## TASK PROMPT
Provide only the number of lines in the listing that contain the string "leastOf".

# # # #

-- ==== Sys2Proof/Machine/Recipes.lean ====
section
/-!
DEFINITION. Recipes: parsing (Tables 11.2 to 11.4), the checks of Table 11.6 and Table 14.2, flip intervals and plane
leads (R254, R313), and the fit of a scanner (R343, R344).
-/

namespace Sys2Proof.Machine

/-! ### Parsing -/

def parseSlot (b : List Byte) (j : Nat) : Slot :=
  let o := 160 + 16 * j
  { seq := fieldOf b o 1, order := fieldOf b (o + 1) 1, prim := fieldOf b (o + 2) 1, bit := fieldOf b (o + 3) 1,
    amp := fieldOf b (o + 4) 2, settle := fieldOf b (o + 6) 2, offset := fieldOf b (o + 8) 4, onTime := fieldOf b (o + 12) 4 }

def parseArray (b : List Byte) (a : Nat) : ArrayEnt :=
  let o := 64 + 16 * a
  { ports := fieldOf b o 2, seq := fieldOf b (o + 2) 1, cls := fieldOf b (o + 3) 1, wx := fieldOf b (o + 4) 2,
    wy := fieldOf b (o + 6) 2, ww := fieldOf b (o + 8) 2, wh := fieldOf b (o + 10) 2 }

/-- A Recipe buffer read by Tables 11.2 to 11.4. -/
def parseRecipe (b : List Byte) (id : Nat) (stores : List Nat) (scan : Bool) : Recipe :=
  let np := min 6 (fieldOf b 2 1)
  { id := id, stores := stores, dither := fieldOf b 5 1, tiles := fieldOf b 6 1, seqs := fieldOf b 4 1,
    depth := (List.range np).map fun p => fieldOf b (8 + p) 1,
    depthR := (List.range np).map fun p => fieldOf b (14 + p) 1,
    chans := (List.range np).map fun p => fieldOf b (24 + 6 * p) 6,
    arrays := (List.range (min 6 (fieldOf b 3 1))).map (parseArray b),
    slots := (List.range (min 256 (fieldOf b 0 2))).map (parseSlot b),
    scan := if scan then [fieldOf b 0 2 / max 1 np] else [], red := false, first := 0, dark := [] }

/-! ### Intervals -/

/-- T_arr of a class (Table 11.1). -/
def tArr (cls : Nat) : Nat := if cls = 3 then 200000 else if cls = 2 then 100000 else 83334

/-- T_load of a port (R254). -/
def tLoad (mirrors : Nat) : Nat := ceilDiv (mirrors * 13) 600

/-- I_min of an array (R254). -/
def iMin (s : State) (a : ArrayEnt) : Nat :=
  (bitsOf a.ports 16).foldl (fun m p => max m (tLoad (portMirrors s a p))) (tArr a.cls)

/-- The arrays that show a sequence. -/
def Recipe.showing (r : Recipe) (q : Nat) : List ArrayEnt := r.arrays.filter fun a => a.seq = q

/-- The largest I_min of the arrays that show a sequence. -/
def seqMin (s : State) (r : Recipe) (q : Nat) : Nat := (r.showing q).foldl (fun m a => max m (iMin s a)) 0

/-- T_lead of a head: the largest T_load + T_rtx of its ports, or the scan-line value (R313, R338). -/
def tLead (s : State) (c : HeadCfg) (r : Recipe) : Nat :=
  if r.isScan then
    ceilDiv (c.canvasW * r.chans.length * 16 * 13) 600 + ((bitsOf c.ports 16).head?.elim 0 fun p => (portOf s p).rtx)
  else r.arrays.foldl (fun m a => (bitsOf a.ports 16).foldl (fun m p => max m (tLoad (portMirrors s a p) + (portOf s p).rtx)) m) 0

/-- The slots of a sequence by ORDER. -/
def Recipe.ordered (r : Recipe) (q : Nat) : List Slot :=
  (List.range 256).filterMap fun o => r.slots.find? fun x => x.seq = q ∧ x.order = o

def Slot.gap (x : Slot) : Nat := 200 * x.settle

/-- R22 and R263 for one slot against the next, or against the next frame (R263). -/
def spaced (imin pmin : Nat) (x : Slot) (next : Option Slot) : Bool :=
  match next with
  | some y => decide (x.offset < y.offset) && decide (x.offset + x.gap + x.onTime ≤ y.offset) &&
      decide (x.offset + imin ≤ y.offset)
  | none => decide (x.offset + max (x.gap + x.onTime) imin ≤ pmin)

/-- The slots of a sequence that R22 or R263 refuses at a period. -/
def spacingFails (s : State) (r : Recipe) (pmin q : Nat) : List Slot :=
  let l := r.ordered q
  (l.take 1).filter (fun x => x.offset != 0) ++
    (l.zip (l.tail.map some ++ [none])).filterMap fun x => if spaced (seqMin s r q) pmin x.1 x.2 then none else some x.1

/-- The first slot entry of a Recipe, in the order of its bytes, that R22 or R263 refuses at a period (R266). -/
def spacingBad (s : State) (r : Recipe) (pmin : Nat) : Option Slot :=
  let l := (List.range r.seqs).flatMap (spacingFails s r pmin)
  r.slots.find? l.contains

/-- The byte offset of a slot entry. -/
def Recipe.slotOffset (r : Recipe) (x : Slot) : Nat := 160 + 16 * (r.slots.findIdx fun y => y == x)

/-! ### Leads of channels -/

/-- The leads of a channel in force and pending (Table 11.6, reason 8). -/
def leadsOf (s : State) (c : Nat) : List Nat :=
  ((chanOf s c).cfg.toList.map (·.lead)) ++ ((chanOf s c).pendCfg.toList.map (·.1.lead))

/-- The largest lead of the channels of a mask. -/
def maxLead (s : State) (mask : Nat) : Nat :=
  (bitsOf mask 48).foldl (fun m c => (leadsOf s c).foldl max m) 0

/-! ### The scanner's fit (R343, R344) -/

/-- Ψ of an ACTIVE value (R330). -/
def psi (active : Nat) : Nat := arccosTurns (active * 2 ^ 112)

/-- φ_i: the sample phase of pixel i of a line of w (R330). -/
def samplePhase (active w i : Nat) : Nat :=
  arccosTurns (-round53 (active * (2 * (i : Int) + 1 - w) * 2 ^ 112 / (max 1 w : Nat)))

/-- G_t: the turnaround gap (R343). -/
def turnGap (sc : ScanCfg) : Nat := 4000000000000 * psi sc.active / (max 1 sc.fastMax * 2 ^ 32)

/-- The first item of R344 that fails, for W, H, P_min, R passes, P primaries, T_rtx and the largest lead. -/
def scanFitBad (c : HeadCfg) (sc : ScanCfg) (r p rtx lead : Nat) : Option Nat :=
  if (c.pmin - sc.line0) * sc.fastMin < (r * c.canvasH + 1) * 2000000000000 ∨ c.pmin < sc.line0 then some 1
  else if 2000000000 * 1000 * sc.active * 10 ^ 31 < 31415926535897932384626433832795 * c.canvasW * sc.fastMax * 65536 then
    some 2
  else if 2000000000000 < (ceilDiv (c.canvasW * p * 16 * 13) 600 + rtx) * sc.fastMax then some 3
  else if turnGap sc < lead + 200 then some 4
  else none

/-- The scanner set-ups in force or pending. -/
def Scan.setups (x : Scan) : List ScanCfg := x.cfg.toList ++ x.pending.toList.map (·.1) ++ x.nextCfg.map (·.1)

/-! ### Table 11.6 -/

/-- Reason 1: the header. -/
def headerBad (b : List Byte) (len : Nat) : Option Nat :=
  let np := fieldOf b 2 1
  let z := fun i => decide (fieldOf b i 1 ≠ 0)
  (List.find? (·.1)
    ([(decide (fieldOf b 0 2 < 1 ∨ 256 < fieldOf b 0 2 ∨ len ≠ 160 + 16 * fieldOf b 0 2), 0),
      (decide (np < 1 ∨ 6 < np), 2), (decide (fieldOf b 3 1 < 1 ∨ 6 < fieldOf b 3 1), 3),
      (decide (fieldOf b 4 1 < 1 ∨ 3 < fieldOf b 4 1), 4), (decide (2 ^ np ≤ fieldOf b 5 1), 5),
      (decide (fieldOf b 6 1 < 1 ∨ 4 < fieldOf b 6 1), 6), (z 7, 7)] ++
     (List.range 6).map (fun p => (if p < np then decide (fieldOf b (8 + p) 1 < 1 ∨ 18 < fieldOf b (8 + p) 1) else z (8 + p), 8 + p)) ++
     (List.range 6).map (fun p => (if p < np then decide (fieldOf b (8 + p) 1 ≤ fieldOf b (14 + p) 1) else z (14 + p), 14 + p)) ++
     (span 20 23 ++ span 60 63).map fun i => (z i, i))).map (·.2)

/-- Reason 1 in the array entries in use: their reserved bytes (Table 11.3). -/
def arraysReserved (b : List Byte) : Option Nat :=
  ((List.range (min 6 (fieldOf b 3 1))).flatMap fun a => span (76 + 16 * a) (79 + 16 * a)).find? fun j => fieldOf b j 1 ≠ 0

/-- The port arrangement a class allows (Table 11.1). -/
def arrangement (s : State) (a : ArrayEnt) : Bool :=
  match bitsOf a.ports 16 with
  | [p] => decide (a.cls ≠ 3) && (portOf s p).pair.isNone
  | [p, q] => decide (a.cls ≠ 1) && decide ((portOf s p).pair = some q)
  | _ => false

/-- The window size of a class, or its range for class 0 (Table 11.1). -/
def windowSize (a : ArrayEnt) : Bool :=
  match a.cls with
  | 0 => decide (64 ≤ a.ww ∧ a.ww ≤ 8192 ∧ 64 ≤ a.wh ∧ a.wh ≤ 4320)
  | 1 => decide (a.ww = 2048 ∧ a.wh = 1080)
  | 2 => decide (a.ww = 4096 ∧ a.wh = 2160)
  | _ => decide (a.ww = 8192 ∧ a.wh = 4320)

/-- Reason 2: the array entries; one at or above ARRAYS that is not zero too, as R260 gives it no other reason (DESIGN CHOICE,
notes/assumptions/79.md). -/
def arraysBad (s : State) (k : Nat) (c : HeadCfg) (b : List Byte) : Option Nat :=
  let n := fieldOf b 3 1
  (List.range 6).findSome? fun i =>
    let o := 64 + 16 * i
    if n ≤ i then ((span o (o + 15)).find? fun j => fieldOf b j 1 ≠ 0)
    else
      let a := parseArray b i
      let ps := bitsOf a.ports 16
      let others := ((List.range n).filter (· ≠ i)).map (parseArray b)
      (List.find? (·.1)
        [(ps.isEmpty || ps.any (fun p => !bitOf c.ports p || (portOf s p).owner != some k || (portOf s p).scan) ||
            !arrangement s a || others.any (fun x => ps.any fun p => bitOf x.ports p), o),
         (decide (fieldOf b 4 1 ≤ a.seq), o + 2), (decide (3 < a.cls), o + 3),
         (decide (c.canvasW < a.wx + a.ww), o + 4), (decide (c.canvasH < a.wy + a.wh), o + 6),
         (!windowSize a, o + 8)]).map (·.2)

/-- Reason 3: PRIM_CHAN under R264; scan-line mode bars the axis channels too. -/
def chansBad (c : HeadCfg) (r : Recipe) (barred : List Nat) : Option Nat :=
  ((r.chans.zipIdx).find? fun x =>
    decide (x.1 = 0) || decide (x.1 &&& c.channels ≠ x.1) || barred.any (bitOf x.1) ||
      (r.chans.zipIdx).any fun y => decide (y.2 < x.2) && decide (x.1 &&& y.1 ≠ 0)).map fun x => 24 + 6 * x.2

/-- Reason 4: the slot entries; τ_k and g_k are held to the limits of the arrays that show the sequence, 8,000 in every class
(R263, Table 11.1). -/
def slotsBad (r : Recipe) : Option Nat :=
  (r.slots.zipIdx).findSome? fun (x, j) =>
    let o := 160 + 16 * j
    let mine := r.slots.filter fun y => y.prim = x.prim
    let shown := !(r.showing x.seq).isEmpty
    (List.find? (·.1)
      [(decide (r.seqs ≤ x.seq) || mine.any (fun y => y.seq != x.seq), o),
       (decide ((r.slots.filter fun y => y.seq = x.seq).length ≤ x.order), o + 1),
       (decide (r.chans.length ≤ x.prim) || decide (64 < mine.length), o + 2),
       (decide (r.depth.getD x.prim 0 ≤ x.bit), o + 3), (decide (x.amp < 1 ∨ 4096 < x.amp), o + 4),
       (decide (x.settle < 1) || (shown && decide (x.gap < 8000)), o + 6), (shown && decide (x.onTime < 8000), o + 12)]).map (·.2)

/-- Reason 5: ORDER values of each sequence. -/
def ordersBad (r : Recipe) : Option Nat :=
  match (List.range r.seqs).find? fun q => (r.slots.filter fun x => x.seq = q).isEmpty with
  | some _ => some 4
  | none => (r.slots.zipIdx).findSome? fun (x, j) =>
      let n := (r.slots.filter fun y => y.seq = x.seq).length
      let dup := ((r.slots.take j).any fun y => y.seq = x.seq ∧ y.order = x.order)
      if n ≤ x.order ∨ dup then some (161 + 16 * j) else none

/-- W_b of a primary (R262). -/
def weightOf (r : Recipe) (p b : Nat) : Nat :=
  total ((r.slots.filter fun x => x.prim = p ∧ x.bit = b).map fun x => x.onTime * x.amp)

/-- |a - b| x 2,048 is at most b. -/
def near2048 (a b : Nat) : Bool := decide (((a : Int) - b).natAbs * 2048 ≤ b)

/-- Reason 7: weights (R262); of the bits that fail, the one whose byte comes first. -/
def weightsBad (r : Recipe) : Option Nat :=
  leastOf ((r.depth.zipIdx).flatMap fun (d, p) =>
    (List.range d).filterMap fun b =>
      match r.slots.find? fun x => x.prim = p ∧ x.bit = b with
      | none => some (8 + p)
      | some x => if near2048 (weightOf r p b) (2 ^ b * weightOf r p 0) then none else some (r.slotOffset x + 4))

/-- Reason 8: every settle gap covers the leads of its primary's channels (R24). -/
def leadsBad (s : State) (r : Recipe) : Option Nat :=
  (r.slots.find? fun x => decide (x.gap < maxLead s (r.chans.getD x.prim 0))).map fun x => r.slotOffset x + 6

/-- The checks of Table 11.6 in order: offset and reason of the first that fails. -/
def planeRecipeBad (s : State) (k : Nat) (c : HeadCfg) (b : List Byte) (len : Nat) (r : Recipe) : Option (Nat × Nat) :=
  let tag := fun (n : Nat) (x : Option Nat) => x.map fun o => (o, n)
  (tag 1 ((headerBad b len).orElse fun _ => arraysReserved b)).orElse fun _ =>
  (tag 2 (arraysBad s k c b)).orElse fun _ =>
  (tag 3 (chansBad c r [])).orElse fun _ =>
  (tag 4 (slotsBad r)).orElse fun _ =>
  (tag 5 (ordersBad r)).orElse fun _ =>
  (tag 6 ((spacingBad s r c.pmin).map fun x => r.slotOffset x + 8)).orElse fun _ =>
  (tag 7 (weightsBad r)).orElse fun _ => tag 8 (leadsBad s r)

/-! ### Table 14.2 -/

/-- Field width of a scan-line slot: to the next higher BIT of its primary, or to DEPTH (R339). -/
def fieldWidth (r : Recipe) (x : Slot) : Nat :=
  let up := (r.slots.filter fun y => y.prim = x.prim ∧ x.bit < y.bit).map (·.bit)
  up.foldl min (r.depth.getD x.prim 0) - x.bit

/-- The scan-line header: ARRAYS 0 and SEQUENCES 1. -/
def scanHeaderBad (b : List Byte) (len : Nat) : Option Nat :=
  let as := fun n v (b : List Byte) => upd b n fun _ => BitVec.ofNat 8 v
  let l := (headerBad (padTo (max b.length 160) (as 3 1 (as 4 1 b))) len).toList ++
    (if fieldOf b 3 1 ≠ 0 then [3] else []) ++ (if fieldOf b 4 1 ≠ 1 then [4] else [])
  l.foldl (fun m o => some (m.elim o (min o))) none

def scanSlotsBad (r : Recipe) : Option Nat :=
  let n := r.chans.length
  let per := r.slots.length / max 1 n
  (r.slots.zipIdx).findSome? fun (x, j) =>
    let o := 160 + 16 * j
    let mine := (r.slots.filter fun y => y.prim = x.prim).length
    (List.find? (·.1)
      [(decide (x.seq ≠ 0), o), (decide (n ≤ x.prim ∨ mine ≠ per ∨ per < 1 ∨ 4 < per ∨ per * n ≠ r.slots.length), o + 2),
       (decide (x.amp < 1 ∨ 4096 < x.amp), o + 4), (decide (x.settle ≠ 0), o + 6), (decide (x.offset ≠ 0), o + 8),
       (decide (x.onTime ≠ 0), o + 12)]).map (·.2)

def scanOrdersBad (r : Recipe) : Option Nat :=
  let per := r.slots.length / max 1 r.chans.length
  ((r.slots.zipIdx).findSome? fun (x, j) =>
    let before := (r.slots.take j).filter fun y => y.prim = x.prim
    let o := 160 + 16 * j
    (List.find? (·.1)
      [(decide (per ≤ x.order) || before.any (fun y => y.order == x.order), o + 1),
       (before.any (fun y => y.bit == x.bit) || decide (fieldWidth r x < 1 ∨ 16 < fieldWidth r x), o + 3)]).map (·.2)).orElse
  fun _ =>
    (r.depth.zipIdx).findSome? fun (d, p) =>
      let bits_ := (r.slots.filter fun y => y.prim = p).map (·.bit)
      if !bits_.contains 0 then some (8 + p)
      else
        let dr := r.depthR.getD p 0
        if dr ≠ 0 ∧ !bits_.contains (d - dr) then some (14 + p) else none

/-- Reason 7 of Table 14.2. -/
def scanWeightsBad (r : Recipe) : Option Nat :=
  let w := fun x : Slot => x.amp * 2 ^ (16 - fieldWidth r x)
  (r.slots.find? fun x =>
    let u := (r.slots.find? fun y => y.prim = x.prim ∧ y.bit = 0).elim 0 w
    !near2048 (w x) (2 ^ x.bit * u)).map fun x => r.slotOffset x + 4

/-- R344 against every set-up of the scanner in force or pending: the least item that one of them fails. -/
def scanRecipeFit (s : State) (k : Nat) (c : HeadCfg) (r : Recipe) : Option Nat :=
  leastOf ((headOf s k).scan.setups.filterMap fun sc =>
    scanFitBad c sc (r.slots.length / max 1 r.chans.length) r.chans.length (portOf s sc.port).rtx
      (r.chans.foldl (fun m x => max m (maxLead s x)) 0))

/-- The checks of Table 14.2 in order. -/
def scanRecipeBad (s : State) (k : Nat) (c : HeadCfg) (b : List Byte) (len : Nat) (r : Recipe) : Option (Nat × Nat) :=
  let tag := fun (n : Nat) (x : Option Nat) => x.map fun o => (o, n)
  let axes := (headOf s k).scan.setups.flatMap fun sc => [sc.fastChan, sc.slowChan]
  (tag 1 (scanHeaderBad b len)).orElse fun _ =>
  (tag 2 ((span 64 159).find? fun i => fieldOf b i 1 ≠ 0)).orElse fun _ =>
  (tag 3 (chansBad c r axes)).orElse fun _ =>
  (tag 4 (scanSlotsBad r)).orElse fun _ =>
  (tag 5 (scanOrdersBad r)).orElse fun _ =>
  match scanRecipeFit s k c r with
  | some 4 => (tag 7 (scanWeightsBad r)).orElse fun _ => some (24, 8)
  | some _ => some (0, 6)
  | none => tag 7 (scanWeightsBad r)

/-- Whether a Recipe in force or pending fails R263, or the fit of R344, at a new rate: the first failing slot's offset
(R271). -/
def rateRefused (s : State) (k : Nat) (c : HeadCfg) : Option Nat :=
  let h := headOf s k
  (h.press.recipe.toList ++ h.press.pending.toList.map (·.1)).findSome? fun r =>
    if r.isScan then (match scanRecipeFit s k c r with | some 1 => some 160 | _ => none)
    else (spacingBad s r c.pmin).map r.slotOffset

end Sys2Proof.Machine
end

# # # #

## FINISHED EXERCISE
2